GIVEN ENTRIES:

^^^^

/-! ## Band.setLane -/

@[simp] theorem Band.setLane_crew (b : Band) (t : Nat) (l : Lane) : (b.setLane t l).crew = b.crew := rfl
@[simp] theorem Band.setLane_num (b : Band) (t : Nat) (l : Lane) : (b.setLane t l).num = b.num := rfl
@[simp] theorem Band.setLane_core (b : Band) (t : Nat) (l : Lane) : (b.setLane t l).core = b.core := rfl
@[simp] theorem Band.setLane_quarter (b : Band) (t : Nat) (l : Lane) : (b.setLane t l).quarter = b.quarter := rfl
@[simp] theorem Band.setLane_slot (b : Band) (t : Nat) (l : Lane) : (b.setLane t l).slot = b.slot := rfl
@[simp] theorem Band.setLane_lanes (b : Band) (t : Nat) (l : Lane) : (b.setLane t l).lanes = b.lanes.setIfInBounds t l := rfl
@[simp] theorem Band.setLane_s (b : Band) (t : Nat) (l : Lane) : (b.setLane t l).s = b.s := rfl
@[simp] theorem Band.setLane_fpctl (b : Band) (t : Nat) (l : Lane) : (b.setLane t l).fpctl = b.fpctl := rfl
@[simp] theorem Band.setLane_fpLate (b : Band) (t : Nat) (l : Lane) : (b.setLane t l).fpLate = b.fpLate := rfl
@[simp] theorem Band.setLane_cursor (b : Band) (t : Nat) (l : Lane) : (b.setLane t l).cursor = b.cursor := rfl
@[simp] theorem Band.setLane_flags (b : Band) (t : Nat) (l : Lane) : (b.setLane t l).flags = b.flags := rfl
@[simp] theorem Band.setLane_unsettled (b : Band) (t : Nat) (l : Lane) : (b.setLane t l).unsettled = b.unsettled := rfl
@[simp] theorem Band.setLane_inFlight (b : Band) (t : Nat) (l : Lane) : (b.setLane t l).inFlight = b.inFlight := rfl
@[simp] theorem Band.setLane_lastIssue (b : Band) (t : Nat) (l : Lane) : (b.setLane t l).lastIssue = b.lastIssue := rfl
@[simp] theorem Band.setLane_nextPc (b : Band) (t : Nat) (l : Lane) : (b.setLane t l).nextPc = b.nextPc := rfl
@[simp] theorem Band.setLane_lastSet (b : Band) (t : Nat) (l : Lane) : (b.setLane t l).lastSet = b.lastSet := rfl
@[simp] theorem Band.setLane_issued (b : Band) (t : Nat) (l : Lane) : (b.setLane t l).issued = b.issued := rfl
@[simp] theorem Band.setLane_gran (b : Band) (t : Nat) (l : Lane) : (b.setLane t l).gran = b.gran := rfl
@[simp] theorem Band.setLane_absentGran (b : Band) (t : Nat) (l : Lane) : (b.setLane t l).absentGran = b.absentGran := rfl
@[simp] theorem Band.setLane_spilled (b : Band) (t : Nat) (l : Lane) : (b.setLane t l).spilled = b.spilled := rfl
@[simp] theorem Band.setLane_saved (b : Band) (t : Nat) (l : Lane) : (b.setLane t l).saved = b.saved := rfl
@[simp] theorem Band.setLane_check (b : Band) (t : Nat) (l : Lane) : (b.setLane t l).check = b.check := rfl
@[simp] theorem Band.setLane_drst (b : Band) (t : Nat) (l : Lane) : (b.setLane t l).drst = b.drst := rfl
@[simp] theorem Band.setLane_segScr (b : Band) (t : Nat) (l : Lane) : (b.setLane t l).segScr = b.segScr := rfl
@[simp] theorem Band.setLane_segStk (b : Band) (t : Nat) (l : Lane) : (b.setLane t l).segStk = b.segStk := rfl
@[simp] theorem Band.setLane_segGrv (b : Band) (t : Nat) (l : Lane) : (b.setLane t l).segGrv = b.segGrv := rfl
@[simp] theorem Band.setLane_segWs (b : Band) (t : Nat) (l : Lane) : (b.setLane t l).segWs = b.segWs := rfl
@[simp] theorem Band.setLane_stkArea (b : Band) (t : Nat) (l : Lane) : (b.setLane t l).stkArea = b.stkArea := rfl
@[simp] theorem Band.setLane_grvSelf (b : Band) (t : Nat) (l : Lane) : (b.setLane t l).grvSelf = b.grvSelf := rfl
@[simp] theorem Band.setLane_tvec (b : Band) (t : Nat) (l : Lane) : (b.setLane t l).tvec = b.tvec := rfl
@[simp] theorem Band.setLane_ptroot (b : Band) (t : Nat) (l : Lane) : (b.setLane t l).ptroot = b.ptroot := rfl
@[simp] theorem Band.setLane_trapLane (b : Band) (t : Nat) (l : Lane) : (b.setLane t l).trapLane = b.trapLane := rfl
@[simp] theorem Band.setLane_handler (b : Band) (t : Nat) (l : Lane) : (b.setLane t l).handler = b.handler := rfl
@[simp] theorem Band.setLane_rgnPc (b : Band) (t : Nat) (l : Lane) : (b.setLane t l).rgnPc = b.rgnPc := rfl
@[simp] theorem Band.setLane_rgnOpen (b : Band) (t : Nat) (l : Lane) : (b.setLane t l).rgnOpen = b.rgnOpen := rfl
@[simp] theorem Band.setLane_rgnAborts (b : Band) (t : Nat) (l : Lane) : (b.setLane t l).rgnAborts = b.rgnAborts := rfl
@[simp] theorem Band.setLane_held (b : Band) (t : Nat) (l : Lane) : (b.setLane t l).held = b.held := rfl
@[simp] theorem Band.setLane_glo (b : Band) (t : Nat) (l : Lane) : (b.setLane t l).glo = b.glo := rfl
@[simp] theorem Band.setLane_ghi (b : Band) (t : Nat) (l : Lane) : (b.setLane t l).ghi = b.ghi := rfl
@[simp] theorem Band.setLane_priv (b : Band) (t : Nat) (l : Lane) : (b.setLane t l).priv = b.priv := rfl
@[simp] theorem Band.setLane_stopped (b : Band) (t : Nat) (l : Lane) : (b.setLane t l).stopped = b.stopped := rfl
@[simp] theorem Band.setLane_block (b : Band) (t : Nat) (l : Lane) : (b.setLane t l).block = b.block := rfl
@[simp] theorem Band.setLane_closing (b : Band) (t : Nat) (l : Lane) : (b.setLane t l).closing = b.closing := rfl
@[simp] theorem Band.setLane_paged (b : Band) (t : Nat) (l : Lane) : (b.setLane t l).paged = b.paged := rfl
@[simp] theorem Band.setLane_pageCode (b : Band) (t : Nat) (l : Lane) : (b.setLane t l).pageCode = b.pageCode := rfl
@[simp] theorem Band.setLane_sysPend (b : Band) (t : Nat) (l : Lane) : (b.setLane t l).sysPend = b.sysPend := rfl
@[simp] theorem Band.setLane_gang (b : Band) (t : Nat) (l : Lane) : (b.setLane t l).gang = b.gang := rfl
@[simp] theorem Band.setLane_slots (b : Band) (t : Nat) (l : Lane) : (b.setLane t l).slots = b.slots := rfl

^^^^

WHAT YOU SHOULD DO: The lines from the first of the entries through the line holding "b.unsettled := rfl" are to be restated word for word, and no others.

YOUR SOLUTION:
/-! ## Band.setLane -/

@[simp] theorem Band.setLane_crew (b : Band) (t : Nat) (l : Lane) : (b.setLane t l).crew = b.crew := rfl
@[simp] theorem Band.setLane_num (b : Band) (t : Nat) (l : Lane) : (b.setLane t l).num = b.num := rfl
@[simp] theorem Band.setLane_core (b : Band) (t : Nat) (l : Lane) : (b.setLane t l).core = b.core := rfl
@[simp] theorem Band.setLane_quarter (b : Band) (t : Nat) (l : Lane) : (b.setLane t l).quarter = b.quarter := rfl
@[simp] theorem Band.setLane_slot (b : Band) (t : Nat) (l : Lane) : (b.setLane t l).slot = b.slot := rfl
@[simp] theorem Band.setLane_lanes (b : Band) (t : Nat) (l : Lane) : (b.setLane t l).lanes = b.lanes.setIfInBounds t l := rfl
@[simp] theorem Band.setLane_s (b : Band) (t : Nat) (l : Lane) : (b.setLane t l).s = b.s := rfl
@[simp] theorem Band.setLane_fpctl (b : Band) (t : Nat) (l : Lane) : (b.setLane t l).fpctl = b.fpctl := rfl
@[simp] theorem Band.setLane_fpLate (b : Band) (t : Nat) (l : Lane) : (b.setLane t l).fpLate = b.fpLate := rfl
@[simp] theorem Band.setLane_cursor (b : Band) (t : Nat) (l : Lane) : (b.setLane t l).cursor = b.cursor := rfl
@[simp] theorem Band.setLane_flags (b : Band) (t : Nat) (l : Lane) : (b.setLane t l).flags = b.flags := rfl
@[simp] theorem Band.setLane_unsettled (b : Band) (t : Nat) (l : Lane) : (b.setLane t l).unsettled = b.unsettled := rfl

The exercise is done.